Within the listing below, filter for "nothing" and copy every matching line.

TASK INPUTS:
++++++
-- ==== Sys2Proof/Machine/Image.lean ====
section
/-! DEFINITION. The configuration unit's commands and the transfer of objects (R747-R751, R755, R757, R769-R771). -/

namespace Sys2Proof.Machine

/-! ### Owners and results (R769) -/

/-- ACTOWNER; tenant 0 acts as it while no image runs (R785). -/
def State.actOwner (s : State) : Nat := if s.noImage then 0 else s.rd CU_CFG_ACTOWNER 0

/-- A carrier that CU_CAR0 or CU_CAR1 names (R748). -/
def State.carrier (s : State) (t : Nat) : Bool :=
  (s.flag CU_CAR0_V0 0 && s.rd CU_CAR0_CAR0 0 == t) || (s.flag CU_CAR0_V1 0 && s.rd CU_CAR0_CAR1 0 == t)
    || (s.flag CU_CAR1_V2 0 && s.rd CU_CAR1_CAR2 0 == t) || (s.flag CU_CAR1_V3 0 && s.rd CU_CAR1_CAR3 0 == t)

/-- A command completes: RESULT, REASON, SEQ, BUSY 0. -/
def State.cuDone (s : State) (result reason : Nat) : State :=
  (((s.wr CU_RES_RESULT 0 result).wr CU_RES_REASON 0 reason).wr CU_RES_SEQ 0 (s.rd CU_RES_SEQ 0 + 1)).put CU_RES_BUSY 0 false

/-- A write of CU_CMD: ignored with OVR while BUSY, else judged by `k` for the writer's tenant (R768, R769). -/
def State.cuCmd (s : State) (f : Func) (k : State → Nat → State) : State :=
  s.hostWrite f 0x38004 fun s =>
    if s.flag CU_RES_BUSY 0 then s.put CU_RES_OVR 0 true else k (s.put CU_RES_OVR 0 false) (s.tn f)

/-- The slot that a session writes and an activation names: the one that does not run, or that BOOTSEL does not name (R747, R786). -/
def State.spareSlot (s : State) : Nat := 1 - (if s.noImage then s.rd CU_STAT_BOOTSEL 0 else s.rd CU_STAT_ACTSLOT 0)

/-- A slot holds the base of the running delta (R747). -/
def State.holdsBase (s : State) (k : Nat) : Bool :=
  !s.noImage && decide (k ≠ s.rd CU_STAT_ACTSLOT 0) && (s.nvm (1 - k)).kind == 2 && s.baseUsable (1 - k)

/-- A transfer session is open for a tenant (R748). -/
def State.sessionOf (s : State) (t : Nat) : Bool := s.flag CU_STAT_SESSION 0 && s.rd CU_STAT_SESSTEN 0 == t

/-- CU_XFER to the session tenant (R771). -/
def State.xferEvent (s : State) (result : Nat) : State :=
  s.eventLim (s.rd CU_STAT_SESSTEN 0) 0x0D01 s.spareSlot
    (BitVec.ofNat 8 result :: leBytes 3 (s.rdA SL_PROG_WORDS 0 s.spareSlot))

/-! ### OPEN (R747, R748) -/

/-- A slot is erased for a session. -/
def State.beginErase (s : State) (k t : Nat) : State :=
  let s := s.setNvm k fun x => { st := slEmpty, closed := false, words := [], erases := satTo 14 (x.erases + 1) }
  let s := ((s.wrA SL_PROG_WORDS 0 k 0).put CU_STAT_SESSION 0 true).wr CU_STAT_SESSTEN 0 t
  (s.setCu fun c => { c with erasing := true }).put CU_RES_BUSY 0 true

/-- OPEN: ACTOWNER or a carrier opens a transfer session on the slot that does not run. (DEDUCED, log entry 70.) -/
def execSessionOpen (t : Nat) (f : Func) (force : Bool) (s : State) : Host.Outcome State Fault Refusal :=
  .next ((s.tick t).cuCmd f fun s k =>
    let b := s.spareSlot
    if k ≠ s.actOwner ∧ !s.carrier k then s.cuDone 2 0
    else if s.flag CU_STAT_SESSION 0 then s.cuDone 3 0
    else if s.holdsBase b ∧ !force then s.cuDone 5 0
    else
      let s := if s.holdsBase b then s.put CU_STAT_NOFALLBACK 0 true else s
      s.beginErase b k)

/-- ERASE_DONE: the slot is OPEN, and the command completes; a session that has ended in the meantime leaves the slot EMPTY. -/
def execEraseDone (t : Nat) (s : State) : Host.Outcome State Fault Refusal :=
  let s := s.tick t
  if !s.cu.erasing then .next s
  else
    let s := s.setCu fun c => { c with erasing := false }
    let s := if s.flag CU_STAT_SESSION 0 then s.setNvm s.spareSlot fun x => { x with st := slOpen } else s
    .next (s.cuDone 0 0)

/-! ### Programming (R749, R750) -/

/-- An object word is programmed, at most once in a session and below 16 MiB; whether it was. -/
def State.program (s : State) (k i v : Nat) : State × Bool :=
  if i ≥ slotWords ∨ (tget none (s.nvm k).words i).isSome then (s, false)
  else
    ((s.setNvm k fun x => { x with words := tset none x.words i (some (v % 2 ^ 32)) }).wrA SL_PROG_WORDS 0 k (s.rdA SL_PROG_WORDS 0 k + 1), true)

/-- Successive object words are programmed; whether all of them were. -/
def State.programAll (s : State) (k : Nat) : Nat → List Nat → State × Bool
  | _, [] => (s, true)
  | i, v :: vs =>
    let (s, ok) := s.program k i v
    let (s, ok') := s.programAll k (i + 1) vs
    (s, ok && ok')

/-- The session's slot takes words: the session is open and its erase has ended. -/
def State.slotTakes (s : State) : Bool := s.flag CU_STAT_SESSION 0 && (s.nvm s.spareSlot).st == slOpen

/-- A write or pull that programs nothing for a word is counted once. -/
def State.xferRej (s : State) : State := s.bump CU_XFER_REJ_COUNT 0

/-- WINDOW_WRITE: a write of DWORDs at byte offset `off` of the image transfer window. -/
def execWindowWrite (t : Nat) (f : Func) (off : Nat) (data : List Nat) (s : State) : Host.Outcome State Fault Refusal :=
  let s := s.tick t
  let a : Access := ⟨f, 0, 0x1000000 + off, true, data.length, off % 4 == 0, 0⟩
  if !s.answers f || s.quiet f then .next s
  else match s.refusal a with
    | some r => .next (s.refuse a r)
    | none =>
      if s.inGap || !s.sessionOf 0 || !s.slotTakes then .next s.xferRej
      else
        let (s, ok) := s.programAll s.spareSlot (off / 4) data
        .next (if ok then s else s.xferRej)

/-- A pull ends (R749). -/
def State.pullDone (s : State) (result : Nat) : State :=
  let s := s.setCu fun c => { c with pull := none }
  ((s.wr CU_PULL_RES_RESULT 0 result).wr CU_PULL_RES_SEQ 0 (s.rd CU_PULL_RES_SEQ 0 + 1)).put CU_PULL_RES_BUSY 0 false

/-- PULL_GO: a write of 1 to CU_PULL_GO. (DEDUCED, log entry 71.) -/
def execPullGo (t : Nat) (f : Func) (s : State) : Host.Outcome State Fault Refusal :=
  .next ((s.tick t).hostWriteOr f 0x3A014 (fun s => s.xferRej) fun s =>
    let k := s.tn f
    let off := s.rd CU_PULL_OFF_WORD 0
    let len := s.rd CU_PULL_LEN_WORDS 0
    if !s.sessionOf k || !s.slotTakes then s.pullDone 1
    else if s.flag CU_PULL_RES_BUSY 0 then s.wr CU_PULL_RES_RESULT 0 5
    else if len = 0 ∨ len > 1048576 then (s.pullDone 2).xferEvent 2
    else if off ≥ slotWords then (s.xferRej.pullDone 2).xferEvent 2
    else
      let n := min len (slotWords - off)
      let addr := s.rd CU_PULL_A0_ADDR 0 + s.rd CU_PULL_A1_ADDR 0 * 2 ^ 24 + s.rd CU_PULL_A2_ADDR 0 * 2 ^ 48
      let p : Pull := { link := f.link, tenant := k, addr := addr, off := off, len := n, met := if n < len then 2 else 0 }
      ((s.setCu fun c => { c with pull := some p }).put CU_PULL_RES_BUSY 0 true).pushPull)

/-- The 32-bit words of a read's bytes. -/
def wordsOf (n : Nat) (bytes : List Byte) : List Nat := (List.range n).map fun i => leNat ((bytes.drop (4 * i)).take 4)

/-- A read of the running pull ends (R749, R750). -/
def State.pullRead (s : State) (r : ReadResult) : State :=
  match s.cu.pull with
  | none => s
  | some p =>
    match r with
    | .err _ => (s.pullDone 4).xferEvent 4
    | .ok bytes =>
      let n := min (bytes.length / 4) (p.len - p.done)
      let (s, ok) := s.programAll s.spareSlot (p.off + p.done) (wordsOf n bytes)
      let p := { p with done := p.done + n, met := if p.met = 0 ∧ !ok then 3 else p.met }
      if p.done ≥ p.len then
        let s := if p.met = 0 then s else s.xferRej
        (s.pullDone p.met).xferEvent p.met
      else (s.setCu fun c => { c with pull := some p }).pushPull

/-- PULL_DONE: the completion of a host read of a pull arrives; a discarded one ends nothing. -/
def execPullDone (t link tag : Nat) (r : ReadResult) (s : State) : Host.Outcome State Fault Refusal :=
  let s := s.tick t
  match s.readOf link tag with
  | some x =>
    if x.what ≠ .pull then .next s
    else
      let s := s.endRead link tag
      .next (if x.dead then s else s.pullRead r)
  | none => .next s

/-- COMPLETION_TIMEOUT: an outstanding read ends without its completion, as one with cause 3 (R224, R749). -/
def execCompletionTimeout (t link tag : Nat) (s : State) : Host.Outcome State Fault Refusal :=
  let s := s.tick t
  match s.readOf link tag with
  | none => .next s
  | some x =>
    if s.now < x.at_ + (s.link link).ctoMin then .next s
    else
      let s := s.endRead link tag
      .next (if x.dead then (match x.what with | .pull => s | _ => s.bump HP_RDERR_COUNT link)
        else match x.what with
          | .desc r start n => s.descRead link tag r start n (.err 3)
          | .payload r seq => s.payloadRead link r seq (.err 3)
          | .pull => s.pullRead (.err 3))

/-! ### The end of a session (R748, R751) -/

/-- The session closes; a pull that runs ends with it. -/
def State.endSession (s : State) : State :=
  let s := (s.put CU_STAT_SESSION 0 false).wr CU_STAT_SESSTEN 0 0
  match s.cu.pull with
  | some p => (s.killReads p.link fun w => w == .pull).pullDone 1
  | none => s

/-- A session ends without CLOSE: the slot is EMPTY. -/
def State.abortSession (s : State) : State :=
  (s.setNvm s.spareSlot fun x => { x with st := slEmpty, closed := false, words := [] }).endSession

/-- The result for a tenant that may not end the session: no session, or another tenant's. -/
def State.noSession (s : State) (k : Nat) : State :=
  s.cuDone (if !s.flag CU_STAT_SESSION 0 ∧ (k = s.actOwner ∨ s.carrier k) then 3 else 2) 0

/-- CLOSE: the header and the words programmed are checked; nothing is decrypted. -/
def execSessionClose (t : Nat) (f : Func) (s : State) : Host.Outcome State Fault Refusal :=
  .next ((s.tick t).cuCmd f fun s k =>
    if !s.sessionOf k then s.noSession k
    else
      let b := s.spareSlot
      let ok := (s.nvm b).headerOk && (s.nvm b).complete
      let s := s.setNvm b fun x => { x with st := if ok then slStored else slBad, closed := ok }
      ((s.xferEvent (if ok then 0 else 4)).endSession).cuDone (if ok then 0 else 4) (if ok then 0 else 1))

/-- ABORT: the slot is left EMPTY. -/
def execSessionAbort (t : Nat) (f : Func) (s : State) : Host.Outcome State Fault Refusal :=
  .next ((s.tick t).cuCmd f fun s k => if !s.sessionOf k then s.noSession k else s.abortSession.cuDone 0 0)

/-! ### ACTIVATE, ACTIVATE_COLD, ROLLFWD (R755, R757, R767, R786) -/

/-- The spare slot can be activated: STORED or GOOD, and no session is open. -/
def State.activatable (s : State) : Bool :=
  let st := (s.nvm s.spareSlot).st
  (st == slStored || st == slGood) && !s.flag CU_STAT_SESSION 0

/-- ACTIVATE: the check of a warm restart begins. -/
def execActivate (t : Nat) (f : Func) (s : State) : Host.Outcome State Fault Refusal :=
  .next ((s.tick t).cuCmd f fun s k =>
    if k ≠ s.actOwner then s.cuDone 2 0
    else if s.noImage || !s.activatable then s.cuDone 3 0
    else (s.wr CU_STAT_PHASE 0 phCheck).put CU_RES_BUSY 0 true)

/-- ACTIVATE_COLD: BOOTSEL names the slot, and the command reset follows 10 µs later (R775). -/
def execActivateCold (t : Nat) (f : Func) (s : State) : Host.Outcome State Fault Refusal :=
  .next ((s.tick t).cuCmd f fun s k =>
    if k ≠ s.actOwner then s.cuDone 2 0
    else if !s.activatable then s.cuDone 3 0
    else
      let s := (s.wr CU_STAT_BOOTSEL 0 s.spareSlot).put CU_RES_BUSY 0 true
      s.setCu fun c => { c with coldAt := some (s.now + 10 * tqPerUs) })

/-- On a paired unit, the partner is known to run another image (R767). -/
def State.partnerDiffers (s : State) : Bool :=
  s.flag PR_CFG_PAIRED 0 && (s.mem (s.rd PR_CFG_PNODE 0)).hash != s.img.hash

/-- ROLLFWD: the OTP rollback counter is to take the running image's SECVER. (DEDUCED, log entry 72.) -/
def execRollfwd (t : Nat) (f : Func) (s : State) : Host.Outcome State Fault Refusal :=
  .next ((s.tick t).cuCmd f fun s k =>
    let v := s.rd CU_RUN1_SECVER 0
    if k ≠ s.actOwner then s.cuDone 2 0
    else if s.noImage || s.partnerDiffers then s.cuDone 3 0
    else if v ≤ s.cu.otp.roll then s.cuDone 6 0
    else (s.setCu fun c => { c with otpWrites := c.otpWrites ++ [.roll v] }).put CU_RES_BUSY 0 true)

/-- The OTP after a write: the counter never decreases, the owner's anchor and key are programmed once (R755, R770). -/
def Otp.write (o : Otp) : OtpWrite → Otp
  | .roll v => { o with roll := max o.roll v }
  | .enroll anchor key => if o.owner.isSome then o else { o with owner := some (anchor, key) }

/-- OTP_WRITE_DONE: the oldest OTP write in progress completes. -/
def execOtpWriteDone (t : Nat) (s : State) : Host.Outcome State Fault Refusal :=
  let s := s.tick t
  match s.cu.otpWrites with
  | [] => .next s
  | w :: rest =>
    let s := s.setCu fun c => { c with otp := c.otp.write w, otpWrites := rest }
    .next (match w with
      | .roll _ => if s.flag CU_RES_BUSY 0 then s.cuDone 0 0 else s
      | .enroll _ _ => s)

end Sys2Proof.Machine
end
++++++
RESPONSE AREA:
/-- A write or pull that programs nothing for a word is counted once. -/
/-- PULL_DONE: the completion of a host read of a pull arrives; a discarded one ends nothing. -/
/-- CLOSE: the header and the words programmed are checked; nothing is decrypted. -/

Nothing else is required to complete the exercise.